Friday, January 7, 2011

Huge cross marks Stalin purges

Huge cross marks Stalin purges

The cross honours the memory of tens of thousands of Stalin's victims
A giant cross commemorating the victims of Stalinist purges in the 1930s has been erected at a ceremony near Moscow.
The wooden cross - 12.5m high (41 ft) and 7.6m wide (25 ft) - was placed in Butovo, at the site of a former execution ground.

At least 20,000 people were killed there by Stalin's secret police, the NKVD. The first killings occurred exactly 70 years ago.

Hundreds of people attended the ceremony south of the capital.
Events marking the 70th anniversary of Stalin's drive to purge opponents of his regime have been held throughout Russia.

The relatively small-scale ceremonies have been organised by religious or human rights groups rather than the government.
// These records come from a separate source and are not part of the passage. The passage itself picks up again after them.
/-- Every command keeps the lag invariant, RESET where it loads equal seeds: after the first RESET each part keeps
it, and before the first RESET it says nothing of the registers. -/
theorem exec_keeps_lagSafe {i : Instr} {s t : State} (hseeds : i = .reset → s.params.seedA = s.params.seedB)
    (hs : s.LagSafe) (h : exec i s = .next t) : t.LagSafe := by
  obtain ⟨hl, ⟨hi, rfl⟩ | ⟨-, hstarted, rfl⟩ | ⟨-, hfresh, rfl⟩⟩ := exec_next_cases h
  · exact fun _ => ⟨resetRegs_inRange hl, lagged_of_sync rfl (hseeds hi)⟩
  · obtain ⟨hrange, hlag⟩ := hs hstarted
    obtain ⟨-, -, -, hT⟩ := Params.legal_iff.mp hl
    exact fun _ => ⟨partsRegs_inRange hT i hrange, partsRegs_lagged hT i hrange hlag⟩
  · exact fun hstarted => absurd (hfresh.symm.trans hstarted) (by decide)

theorem sampleInputs_lagSafe {s : State} (hs : s.LagSafe) : s.sampleInputs.2.LagSafe := by
  simpa only [State.LagSafe, sampleInputs_started, sampleInputs_params, sampleInputs_regs] using hs

/-- Settles O45: a TICK in range moves the lag by B's steps less A's, RESYNC leaves equal states with lag 0, and so
does RESET where the seeds are equal. -/
theorem stepKeepsLag : Obligations.StepKeepsLag := by
  unfold Obligations.StepKeepsLag
  refine ⟨fun s t hseeds hs h => ?step, fun i s t hi hs h => ?command⟩
  case step =>
    refine exec_keeps_lagSafe (fun _ => ?_) (sampleInputs_lagSafe hs) h
    rw [sampleInputs_params, hseeds]
  case command => exact exec_keeps_lagSafe (fun hreset => absurd hreset hi) hs h

/-! ### One TICK of a running machine (R101 to R106) -/

/-- Settles O36: the enables by the direction, and what a generator does under its enable. -/
theorem stepEnables : Obligations.StepEnables := by
  unfold Obligations.StepEnables
  intro s hs
  have htally : tallyOf .tick s = tickTally s.regs := tallyOf_hasTick rfl s
  refine ⟨_, exec_tick_running hs, fun hup => ?up, fun hdown => ?down, fun hov => ?one, fun hov => ?both⟩
  case up =>
    rw [hup]
    exact ⟨rfl, rfl, tickRegs_A_up _ hup, tickRegs_B_up _ hup⟩
  case down =>
    rw [hdown]
    exact ⟨rfl, rfl, tickRegs_A_down _ hdown, tickRegs_B_down _ hdown⟩
  case one =>
    rw [htally]
    cases hup : s.regs.up with
    | true => rw [tickTally_overflow_up hov hup]; rfl
    | false => rw [tickTally_overflow_down hov hup]; rfl
  case both =>
    rw [htally, tickTally_hold hov]
    exact ⟨rfl, rfl⟩

/-- Settles O37, by the three cases of a TICK. -/
theorem lagCounterMovesOnOverflow : Obligations.LagCounterMovesOnOverflow := by
  unfold Obligations.LagCounterMovesOnOverflow
  refine fun s hs => ⟨_, exec_tick_running hs, fun hup hov => ?up, fun hdown hov => ?down, fun hov => ?hold⟩
  case up =>
    obtain ⟨-, -, hds, -⟩ := tickRegs_overflow_up s.params.targetDroppedSamples hov hup
    rw [hds]
    exact BitVec.toNat_add _ _
  case down =>
    obtain ⟨-, -, hds, -⟩ := tickRegs_overflow_down s.params.targetDroppedSamples hov hdown
    rw [hds, Nat.add_comm]
    exact BitVec.toNat_sub _ _
  case hold =>
    obtain ⟨-, -, hds, hup⟩ := tickRegs_hold s.params.targetDroppedSamples hov
    exact ⟨hds, hup⟩

/-- R104, R108: in range the lag reaches its bound on an overflow tick only and never passes it, so the equality test
decides as an ordering test on every TICK would. -/
theorem tickRegs_up_eq_ordering {T : Word16} {r : Regs} (h : r.InRange T) :
    (tickRegs T r).up = if r.up then decide ((tickRegs T r).ds.toNat < T.toNat)
      else decide ((tickRegs T r).ds.toNat = 0) := by
  cases hov : r.ov with
  | false =>
    obtain ⟨-, -, hds', hup'⟩ := tickRegs_hold T hov
    rw [hds', hup']
    cases hup : r.up with
    | true => exact (decide_eq_true (h.1 hup)).symm
    | false => exact (decide_eq_false (Nat.ne_of_gt (h.2 hup).1)).symm
  | true =>
    cases hup : r.up with
    | true =>
      obtain ⟨-, -, hds', hup'⟩ := tickRegs_overflow_up T hov hup
      have hle := h.1 hup
      rw [hds', hup', if_pos rfl, ← decide_not, decide_eq_decide, BitVec.toNat_eq, toNat_ds_add_one h hup]
      omega
    | false =>
      obtain ⟨-, -, hds', hup'⟩ := tickRegs_overflow_down T hov hup
      rw [hds', hup', if_neg Bool.false_ne_true, decide_eq_decide, BitVec.toNat_eq]
      rfl

/-- Settles O38, by the three cases of a TICK; the ordering test from the range of R108. -/
theorem flipTestIsExact : Obligations.FlipTestIsExact := by
  unfold Obligations.FlipTestIsExact
  refine ⟨fun s hs => ⟨_, exec_tick_running hs, fun hov hup => ?up, fun hov hdown => ?down, fun hov => ?hold⟩,
    fun s t hs hrange h => ?ordering⟩
  case up =>
    obtain ⟨-, -, hds', hup'⟩ := tickRegs_overflow_up s.params.targetDroppedSamples hov hup
    rw [hds', hup', Bool.not_eq_false', decide_eq_true_eq]
  case down =>
    obtain ⟨-, -, hds', hup'⟩ := tickRegs_overflow_down s.params.targetDroppedSamples hov hdown
    rw [hds', hup', decide_eq_true_eq]
  case hold =>
    obtain ⟨-, -, -, hup'⟩ := tickRegs_hold s.params.targetDroppedSamples hov
    exact hup'
  case ordering =>
    obtain rfl := Host.Outcome.next.inj ((exec_tick_running hs).symm.trans h)
    exact tickRegs_up_eq_ordering hrange

theorem ov_of_flip {T : Word16} {r : Regs} (h : (tickRegs T r).up ≠ r.up) : r.ov = true := by
  by_contra hov
  obtain ⟨-, -, -, hup'⟩ := tickRegs_hold T (Bool.eq_false_of_not_eq_true hov)
  exact h hup'

/-- Settles O39: only an overflow flips, so one channel was held back, and in the new direction it is the other one
that overflow holds back. -/
theorem flipActsFromTheNextTick : Obligations.FlipActsFromTheNextTick := by
  unfold Obligations.FlipActsFromTheNextTick
  intro s t hs h hflip
  obtain rfl := Host.Outcome.next.inj ((exec_tick_running hs).symm.trans h)
  have hov := ov_of_flip hflip
  refine ⟨_, exec_tick_running (running_withRegs hs _), fun hup => ?up, fun hdown => ?down⟩
  case up =>
    obtain ⟨hA, hB, -, -⟩ := tickRegs_overflow_up s.params.targetDroppedSamples hov hup
    rw [hup] at hflip
    exact ⟨hA, hB, tickRegs_A_down _ (Bool.eq_false_of_not_eq_true hflip)⟩
  case down =>
    obtain ⟨hA, hB, -, -⟩ := tickRegs_overflow_down s.params.targetDroppedSamples hov hdown
    rw [hdown] at hflip
    exact ⟨hB, hA, tickRegs_B_up _ (Bool.eq_true_of_not_eq_false hflip)⟩

/-! ### The corner cases of the FSM (R107) -/

theorem ov_of_inc_zero {r : Regs} (h : r.inc = 0#16) : r.ov = false := by
  rw [Regs.ov, h]
  exact (incrementCornerCases.1 r.acc).2

/-- With increment 0 no TICK overflows, so every TICK steps both generators. -/
theorem runRegs_ticks_inc_zero (T : Word16) (n : Nat) {r : Regs} (h : r.inc = 0#16) :
    (runRegs T (List.replicate n .tick) r).ds = r.ds ∧ (runRegs T (List.replicate n .tick) r).up = r.up ∧
      (runRegs T (List.replicate n .tick) r).A = step32^[n] r.A ∧
      (runRegs T (List.replicate n .tick) r).B = step32^[n] r.B := by
  induction n generalizing r with
  | zero => exact ⟨rfl, rfl, rfl, rfl⟩
  | succ n ih =>
    obtain ⟨hA, hB, hds, hup⟩ := tickRegs_hold T (ov_of_inc_zero h)
    have hrest := ih (r := tickRegs T r) h
    rwa [hA, hB, hds, hup] at hrest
I was seven when my neighbour, a priest, was taken away - he disappeared without a trace

Yulia Shcherbakova, witness of the Stalinist repression
The BBC's James Rodgers in Butovo says the execution ground had previously been a firing range.

It did not seem necessary to change its name after 8 August, 1937, he adds.
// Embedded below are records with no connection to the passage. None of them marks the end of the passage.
-- ==== Sys2Proof/Decode.lean ====
section
/-! DEFINITION. Decode.lean: command words to commands and back (30_encoding.md R60 to R69). -/

namespace Sys2Proof

/-- The OP field, bits [9:8] of the word (R60). -/
def opField (w : CmdWord) : BitVec 2 := w.extractLsb' 8 2

/-- The DATA field, bits [7:0] of the word (R60). -/
def dataField (w : CmdWord) : Byte := w.extractLsb' 0 8

/-- Decoding is by OP alone and total (R61, R65): each of the 1024 words selects exactly one command. -/
def decode (w : CmdWord) : Instr :=
  match (opField w).toNat with
  | 0 => .nop
  | 1 => .start
  | 2 => .byte (dataField w)
  | _ => .endCall

/-- Why a string of bits is no command word: it is not 10 bits (R60, R66). -/
inductive Reject where
  /-- A bit above bit 9 is set: every command is exactly one 10-bit word (R60). -/
  | wordWiderThanTenBits
  deriving DecidableEq, Repr

/-- Decode a number as a command word. Only a number that does not fit the 10-bit word is rejected. -/
def decodeNat (w : Nat) : Except Reject Instr :=
  if w < 2 ^ 10 then .ok (decode (BitVec.ofNat 10 w)) else .error .wordWiderThanTenBits

/-- The decoder on a row of spec/opcode_table.json: the `nbits` lowest bits of `w`, bit 0 first, all bits above zero. -/
def decodeTableWord (nbits w : Nat) : Option Instr := (decodeNat (w % 2 ^ nbits)).toOption

/-- The command word of OP `op` with DATA `d` (R60). -/
def commandWord (op : BitVec 2) (d : Byte) : CmdWord := op ++ d

/-- The word an assembler writes for a command (R61, R67): DATA is 0 where it is ignored. -/
def encode : Instr → CmdWord
  | .nop => commandWord 0b00#2 0#8
  | .start => commandWord 0b01#2 0#8
  | .byte d => commandWord 0b10#2 d
  | .endCall => commandWord 0b11#2 0#8

/-- One row of the opcode map (R69). -/
structure OpcodeRow where
  mnemonic : String
  mask : CmdWord
  pattern : CmdWord
  deriving DecidableEq, Repr

/-- The word belongs to the row. -/
def OpcodeRow.holds (r : OpcodeRow) (w : CmdWord) : Bool := w &&& r.mask == r.pattern

/-- The opcode map of R69, the rows of spec/opcode_table.json. -/
def opcodeMap : List OpcodeRow :=
  [ { mnemonic := "NOP", mask := 0x300#10, pattern := 0x000#10 },
    { mnemonic := "START", mask := 0x300#10, pattern := 0x100#10 },
    { mnemonic := "BYTE", mask := 0x300#10, pattern := 0x200#10 },
    { mnemonic := "END", mask := 0x300#10, pattern := 0x300#10 } ]

end Sys2Proof
end

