-- ==== Sys2Proof/Laws/Platform.lean ====
section
/-! SUPPORT. Laws/Platform.lean: what a platform step can do (60_exceptions.md R159; 20_memory.md R51). -/

namespace Sys2Proof.Machine

/-- The admitted platforms, by the positions of the instances. -/
theorem Platform.admitted_iff (p : Platform) : p.admitted = true ↔
    ∀ (i j : Nat) (hi : i < p.encoders.length) (hj : j < p.encoders.length), i < j →
      p.encoders[i].clashes p.encoders[j] = false := by
  rw [Platform.admitted, decide_eq_true_eq]
  exact List.pairwise_iff_getElem

theorem Encoder.claims_iff (e : Encoder) (a : Nat) :
    e.claims a = true ↔ e.block.call = .busy ∧ e.base ≤ a ∧ a < e.base + e.block.cap := by
  rw [Encoder.claims, decide_eq_true_eq]

/-- Two busy instances that both own an address clash. -/
theorem Encoder.clashes_of_claims {e f : Encoder} {a : Nat} (he : e.claims a = true) (hf : f.claims a = true) :
    e.clashes f = true := by
  rw [Encoder.claims_iff] at he hf
  rw [Encoder.clashes, decide_eq_true_eq]
  exact ⟨he.1, hf.1, by omega⟩

section
variable (p : Platform) (k : Nat) (e : Encoder) (t : State)

@[simp] theorem Platform.store_encoders :
    (p.store k e t).encoders = p.encoders.set k { e with block := { t with obuf := [] } } := rfl
@[simp] theorem Platform.store_mem : (p.store k e t).mem = p.mem.withView e.base t.obuf := rfl
@[simp] theorem Platform.store_draws : (p.store k e t).draws = t.draws := rfl
@[simp] theorem Platform.store_inputs : (p.store k e t).inputs = p.inputs := rfl

end

theorem Platform.settle_next {p q : Platform} (h : p.settle = .next q) : q = p ∧ p.admitted = true := by
  unfold Platform.settle at h
  split at h
  · cases h; exact ⟨rfl, ‹_›⟩
  · cases h

/-- What a step of one instance does to the platform. -/
theorem Platform.runEncoder_next {k : Nat} {h : HostInput} {p q : Platform} (hq : p.runEncoder k h = .next q) :
    ∃ e t, p.encoders[k]? = some e ∧ Machine.deliver h (p.load e) = .next t ∧ q = p.store k e t ∧
      q.admitted = true := by
  unfold Platform.runEncoder at hq
  split at hq
  · cases hq
  · rename_i e he
    split at hq
    · rename_i t ht
      obtain ⟨rfl, h⟩ := Platform.settle_next hq
      exact ⟨e, t, he, ht, rfl, h⟩
    · rename_i f _
      exact nomatch f
    · cases hq

/-- A platform's memory keeps the canonical form when a view of it does. -/
theorem Platform.store_wf {p : Platform} (hm : p.mem.wf) (k : Nat) (e : Encoder) {t : State} (ht : t.obuf.wf) :
    (p.store k e t).mem.wf := Memory.withView_wf hm ht e.base

theorem Platform.load_wf {p : Platform} (hm : p.mem.wf) (e : Encoder) : (p.load e).obuf.wf :=
  Memory.viewFrom_wf hm e.base

end Sys2Proof.Machine
end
Yulia Shcherbakova - now in her 70s - wanted to explain her personal tie to Stalin's terror.

"It's terrifying to think back. I remember people in our small house being arrested - people who lived below and above," she told the BBC.

"I was seven when my neighbour, a priest, was taken away - he disappeared without a trace. And everyone was afraid to mention his name."

Activists' fears

The Siberian pine cross was erected as a centrepiece to a new memorial to Stalin's victims in Butovo.


JOSEPH STALIN'S PURGES
Orchestrated by Stalin in 1930s to cement his rule
5 Aug 1937 - order N00447 for mass executions of "anti-Soviet elements" issued
Targeted Communist Party opponents, but also the army, the intelligentsia and peasants
Hundreds of thousands of people executed by NKVD by 1938
Millions arrested and sent to labour camps
Mass executions end in Nov 1938, but arrests continue until Stalin's death in 1953
Those executed there in 1937 and 1938 included about 1,000 priests, monks and nuns.

No-one knows precisely how many are buried at the site.

The cross was constructed at the Solovetsky Monastery in northern Russia, which was itself turned into a notorious prison camp by the Soviet authorities in the 1920s.

The cross was delivered by boat, and part of its route followed the White Sea Canal, a Stalinist construction project which claimed the lives of thousands of convicts.

Seventy years after what is known as "the great purge", only a few thousand survivors remain.

Human rights groups say they have never been properly compensated, and most struggle to get by on a small state pension.